Sympathetic and Parasympathetic System

Sympathetic and Parasympathetic Nervous System

In parasympathetic nervous system (PNS) acetylcholine (ACh) binds to Colinergic recerptors (can be classified further into: Muscarinic , Nicotinic): - M1-M5, Nicotinic (eg; GABA).

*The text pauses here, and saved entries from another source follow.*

/-! ## Retry -/

/-- R233: a retried command with budget N >= 1 makes k attempts, 1 <= k <= N, fewer than N only if the last one's mask is
0; RREM is left at N - k, RESULT.MASK is the last attempt's mask, and if that is not 0 the command ends in the command's
kind of error with that mask. -/
def Obligations.RetryMakesAtMostBudgetAttempts : Prop :=
  ∀ (i : Instr) (attempt : State → Flow) (s t : State),
    attemptOf i = some attempt → retried i = true → s.ready → s.legal i = true → exec i s = .next t →
    ∃ (k : Nat) (u : State), 1 ≤ k ∧ k ≤ s.budget.toNat ∧
      Attempts attempt k { s with opr := encode i, busy := true, rrem := s.budget } u ∧
      (u.resMask = 0 ∨ k = s.budget.toNat) ∧
      t.rrem.toNat = s.budget.toNat - k ∧
      t.resMask = u.resMask ∧
      t.trace = u.trace ∧
      (u.resMask = 0 → t.err = 0) ∧
      (u.resMask ≠ 0 →
        t.err = (match i with | .waitlvl _ _ => 3 | _ => 4) ∧ t.errMask = t.resMask)

/-- R234: WAITLVL, retried or not, completes whatever the transport answers: at most BUDGET attempts of at most TIMEOUT
polls, TREM reloaded at each attempt, and TimeoutError exactly when the last mask is not 0. -/
def Obligations.WaitlvlBudgetsNest : Prop :=
  ∀ (s : State) (r l : Bool), s.ready → s.active ≠ 0 → s.timeout ≠ 0 → (r = true → s.budget ≠ 0) →
    ∃ (t : State) (polls : List Mask), exec (.waitlvl r l) s = .next t ∧ t.busy = false ∧ t.fsm = .idle ∧
      t.trace = s.trace ++ polls.map .level ∧
      polls.length ≤ (if r then s.budget.toNat else 1) * s.timeout.toNat ∧
      t.trem.toNat < s.timeout.toNat ∧
      polls.getLast? ≠ none ∧
      (∀ lv, polls.getLast? = some lv → t.resMask = s.active &&& (lv ^^^ (if l then 0xF else 0x0))) ∧
      t.err = (if t.resMask = 0 then 0 else 3) ∧ t.mem = s.mem

/-- RXCMP and XCMP, retried or not, complete whatever the transport answers, in every state in which their tests pass and
the buffer bytes they read have been written; CompareMismatch exactly when the last mask is not 0. -/
def Obligations.CompareCommandsComplete : Prop :=
  ∀ (s : State) (exp ign : List Byte) (r : Bool), s.ready → s.params.wf →
    exp.length = s.rxlen.toNat → s.holds .rx exp →
    ign.length = s.rxlen.toNat → s.holds .ign ign →
    (s.rxcmpLegal r = true →
      ∃ t, exec (.rxcmp r) s = .next t ∧ t.busy = false ∧ t.fsm = .idle ∧ t.resMask = t.fmask ∧
        t.err = (if t.resMask = 0 then 0 else 4) ∧ t.mem = s.mem) ∧
    (∀ req : List Byte, req.length = s.txlen.toNat → s.holds .tx req → s.xcmpLegal r = true →
      ∃ t, exec (.xcmp r) s = .next t ∧ t.busy = false ∧ t.fsm = .idle ∧ t.resMask = t.fmask ∧
        t.err = (if t.resMask = 0 then 0 else 4) ∧ t.mem = s.mem)

/-! ## Frame transmit -/

/-- R170: TXFRAME sends exactly the frame of R90 that TXCTL, TXLEN and TXBUF describe, to the active channels, and leaves
CSUM at the sum of the covered bytes and VALUE at the checksum byte. -/
def Obligations.TxframeSendsTheFrame : Prop :=
  encode .txframe = 0x00000030 ∧ (∃ r, decode 0x00000130 = .error r) ∧
  ∀ (s : State) (payload : List Byte),
    s.ready → s.active ≠ 0 → s.params.wf → s.txlen.toNat ≤ s.params.pageMax →
    payload.length = s.txlen.toNat → s.holds .tx payload →
    (s.txFrame payload).bytes.length = (s.txFrame payload).len.toNat + 5 ∧
    exec .txframe s = .next
      { s with
        opr := 0x00000030
        fsm := .idle
        busy := false
        csum := byteSum (s.txFrame payload).covered
        pos := s.txlen
        lenr := (s.txFrame payload).len
        resMask := 0
        resValue := (s.txFrame payload).checksum
        allf := false
        trace := s.trace ++ (s.txFrame payload).bytes.map (.send s.active) }

/-- R171 and R192: when TXLEN or RXLEN is above PAGE_MAX, no channel is active, a capture's ACTIVE is not one-hot, a
capture would pass BUF_SIZE, a compare has CONT = 1, or R = 1 and BUDGET = 0, the frame commands that say so end as
IllegalCommand, before any event and with nothing but the error registers changed. -/
def Obligations.FrameCommandsRefuseBadParameters : Prop :=
  ∀ (s : State) (r : Bool), s.ready → s.fsm = .idle →
    (let ill := fun (op : Byte) => Host.Outcome.next (φ := Fault) (ρ := Refusal)
        { s with err := 7, errPos := 0, errMask := 0, errByte := op }
     let noChannel := s.active = 0
     let txLong := s.params.pageMax < s.txlen.toNat
     let rxLong := s.params.pageMax < s.rxlen.toNat
     let notOne := s.active ≠ 1 ∧ s.active ≠ 2 ∧ s.active ≠ 4 ∧ s.active ≠ 8
     let noRoom := s.params.bufSize < (if s.rxctl.cont then s.rpos.toNat else 0) + s.rxlen.toNat
     let noBudget := r = true ∧ s.budget = 0
     (noChannel ∨ txLong → exec .txframe s = ill 0x30) ∧
     (noChannel ∨ rxLong ∨ notOne ∨ noRoom → exec .rxcap s = ill 0x31) ∧
     (noChannel ∨ rxLong ∨ s.rxctl.cont = true ∨ noBudget → exec (.rxcmp r) s = ill 0x32) ∧
     (noChannel ∨ rxLong ∨ txLong ∨ notOne ∨ noRoom → exec .xcap s = ill 0x33) ∧
     (noChannel ∨ rxLong ∨ txLong ∨ s.rxctl.cont = true ∨ noBudget → exec (.xcmp r) s = ill 0x34))

/-- R69: TXFRAME stops with the fault of the model at the first payload byte that nothing has written. -/
def Obligations.TxframeStopsAtAnUnwrittenByte : Prop :=
  ∀ (s : State) (written : List Byte),
    s.ready → s.txframeLegal = true → s.params.wf → written.length < s.txlen.toNat → s.holds .tx written →
    s.mem.read (Buf.tx.addr written.length) = none →
    exec .txframe s = .fault (.unwrittenByte .tx written.length)

/-! ## Frame receive -/

/-- R193, R194: a capture whose byte `k` (0 start marker, 1 LenHi, 2 LenLo) is the first that differs from the expected
one takes k + 1 samples, stores nothing and ends as FrameDecodeError at `k` with the byte seen. -/
def Obligations.RxcapStopsAtAStructuralMismatch : Prop :=
  ∀ (s : State) (k : Nat), s.ready → s.rxcapLegal = true → k < 3 →
    (let len := s.rxlen + (if s.rxctl.ackEn then 1 else 0)
     let header := [(if s.rxctl.kind then 0x81 else 0x01 : Byte), len.extractLsb' 8 8, len.extractLsb' 0 8]
     let seen := s.captureAhead (k + 1)
     seen.take k = header.take k → seen[k]? ≠ header[k]? →
     exec .rxcap s = .next
       { s.afterSamples 8 (k + 1) with
         opr := encode .rxcap
         fsm := .idle
         busy := false
         csum := byteSum ((header.take k).drop 1)
         lenr := len
         pos := 0
         ackc := 0x00
         rpos := if s.rxctl.cont then s.rpos else 0
         rsum := if s.rxctl.cont then s.rsum else 0x00
         resMask := 0
         resValue := 0x00
         allf := false
         err := 1
         errPos := BitVec.ofNat 16 k
         errMask := 0
         errByte := seen.getD k 0 })

/-- R193, R195: a capture whose first three bytes are the expected ones samples the whole frame: it keeps the ack byte,
stores the payload in RXBUF from the running position on, and ends as FrameDecodeError if the end marker is wrong, else as
ChecksumError if the sum of the received bytes is not 0, else without error. -/
def Obligations.RxcapCapturesTheFrame : Prop :=
  ∀ (s : State) (ack payload : List Byte) (cs e : Byte), s.ready → s.rxcapLegal = true → s.params.wf →
    ack.length = s.rxctl.ackEn.toNat → payload.length = s.rxlen.toNat →
    (let len := s.rxlen + (if s.rxctl.ackEn then 1 else 0)
     let base := if s.rxctl.cont then s.rpos else 0
     let header := [(if s.rxctl.kind then 0x81 else 0x01 : Byte), len.extractLsb' 8 8, len.extractLsb' 0 8]
     let sum := byteSum (header.drop 1 ++ ack ++ payload ++ [cs])
     let marker : Byte := if s.rxctl.endBit then 0x17 else 0x03
     s.captureAhead (len.toNat + 5) = header ++ ack ++ payload ++ [cs, e] →
     exec .rxcap s = .next
       { s.afterSamples 8 (len.toNat + 5) with
         opr := encode .rxcap
         fsm := .idle
         busy := false
         csum := sum
         lenr := len
         pos := s.rxlen
         ackc := ack.headD 0x00
         rpos := base + s.rxlen
         rsum := (if s.rxctl.cont then s.rsum else 0x00) + byteSum payload
         mem := storeBytes (0x2000 + base.toNat) payload s.mem
         resMask := 0
         resValue := ack.headD 0x00
         allf := false
         err := if e ≠ marker then 1 else if sum ≠ 0 then 2 else 0
         errPos := if e ≠ marker then 4 + len else if sum ≠ 0 then 3 + len else s.errPos
         errMask := if e ≠ marker ∨ sum ≠ 0 then 0 else s.errMask
         errByte := if e ≠ marker then e else if sum ≠ 0 then sum else s.errByte })

/-- R135: the bytes TXFRAME sends, captured by an RXCAP that expects their KIND, ACKEN, END and length, end without an
error, with CSUM = 0x00 and the payload in RXBUF. -/
def Obligations.CapturedTransmissionHasAValidChecksum : Prop :=
  ∀ (s t r : State) (payload : List Byte) (sent : List Byte),
    s.ready → s.txframeLegal = true → s.params.wf → payload.length = s.txlen.toNat → s.holds .tx payload →
    exec .txframe s = .next t → t.trace = s.trace ++ sent.map (.send s.active) →
    r.ready → r.rxcapLegal = true → r.params.wf → r.rxlen = s.txlen → r.rxctl.kind = s.txctl.kind →
    r.rxctl.ackEn = s.txctl.ackEn → r.rxctl.endBit = s.txctl.endBit → r.captureAhead sent.length = sent →
    ∃ u, exec .rxcap r = .next u ∧ u.err = 0 ∧ u.csum = 0x00 ∧
      ∀ i (h : i < payload.length), u.mem.read (Buf.rx.addr (r.captureBase + i)) = some payload[i]

/-- R136: a frame with any one byte replaced by another value does not end a capture without error: a changed marker or
length byte ends it as FrameDecodeError, a changed ack, payload or checksum byte as ChecksumError. -/
def Obligations.OneChangedByteIsAlwaysDetected : Prop :=
  ∀ (r : State) (f : Frame) (j : Nat) (v : Byte),
    r.ready → r.rxcapLegal = true → r.params.wf → f.payload.length = r.rxlen.toNat → f.kind = r.rxctl.kind →
    f.ack.isSome = r.rxctl.ackEn → f.endBit = r.rxctl.endBit →
    (h : j < f.bytes.length) → v ≠ f.bytes[j] →
    r.captureAhead f.bytes.length = f.bytes.set j v →
    ∃ u, exec .rxcap r = .next u ∧
      u.err = (if j ≤ 2 ∨ j + 1 = f.bytes.length then 1 else 2)

/-- R197, R198: RXCMP compares every byte position of the expected frame on all active channels, the payload under its
ignore masks: the fault mask is the OR of the masks of all positions, FIRST the first position with one, and a mask that
is not 0 ends the command as CompareMismatch. -/
def Obligations.RxcmpComparesTheWholeFrame : Prop :=
  ∀ (s : State) (payload ign : List Byte), s.ready → s.rxcmpLegal false = true → s.params.wf →
    payload.length = s.rxlen.toNat → s.holds .rx payload →
    ign.length = s.rxlen.toNat → s.holds .ign ign →
    (let f := s.rxFrame payload
     let n := f.bytes.length
     let masks := hitMasks s.active (s.samplesAhead 8 n) f.bytes (f.ignores ign)
     let m := orMasks masks
     n = f.len.toNat + 5 ∧ (f.ignores ign).length = n ∧
     exec (.rxcmp false) s = .next
       { s.afterSamples 8 n with
         opr := 0x00000032
         fsm := .idle
         busy := false
         csum := byteSum f.covered
         lenr := f.len
         pos := s.rxlen
         fmask := m
         firstv := decide (m ≠ 0)
         first := firstHit masks
         resMask := m
         resValue := f.checksum
         allf := decide (m ≠ 0 ∧ m = s.active)
         err := if m = 0 then 0 else 4
         errPos := if m = 0 then s.errPos else firstHit masks
         errMask := if m = 0 then s.errMask else m
         errByte := if m = 0 then s.errByte else 0x00 })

In sympathetic nervous system (SNS) norepinephrine (NE) binds to adrenergic recerptors - α₁, α₂, β₁, β₂. Abundance of the receptors:

• α₁ - smooth muscle cell.

• α₂ - inhibitory auto receptor.

• β₁ - Heart, Kidney.

• β₂- Smooth muscle, Liver. 

Binding of ACh to colinergic receptors activate PNS and deactivate SNS. 
Alternatively, binding of NE to colinergic receptors activate SNS and deactivate PNS. 

In Adrenergic receptor

1. Binding of NE to α₁ adrenergic receptor (G_qα) (present mostly in smooth muscles) activates Phospholipase C (PLC). PLC cleaves PIP2 (naturally attached in smooth muscle's inner cell membrane) to IP3 & DAG. IP3 travels to cytoplasm. IP3 activates L-type Ca2+ channels and Ca2+ channels. Increased Ca2+ results in contraction of smooth muscles (intestine, respiratory system). (Note: no SR in smooth muscle).
2. Binding of NE to α₂ adrenergic receptor (G_iα) will provide negative feedback to stop release of NE from presynaptic neuron. It also reduce cAMP concentration. NE normally binds to α₂ when there is a higher concentration of NE in synapse for a while or in other words when reuptake mechanism is saturated.
3. Binding of NE to β₁ (G_sα) (present mostly in heart and kidneys) activates Adenyly Cyclase (AC) pathway. AC produce the second messenger cAMP by converting ATP to cAMP. This higher concentration of cAMP in the cytoplasm activates the cAMP-dependent protein kinase (also called Protein Kinase A or PKA). Cellular effects of G_sα acting through PKA are described here(link not yet created). PKA opens up L-type Ca2+ channels, phosphorylates RyR2 of SR (sarcoplasmic reticulum) to release more Ca2+, phosphorylates SERCA and inhibit taking up Ca2+ back to SR. All these result in higher contraction of heart muscles. 
4. Binding of NE to β₂ (G_sα) have the same effect. So intestine contractility is decreased.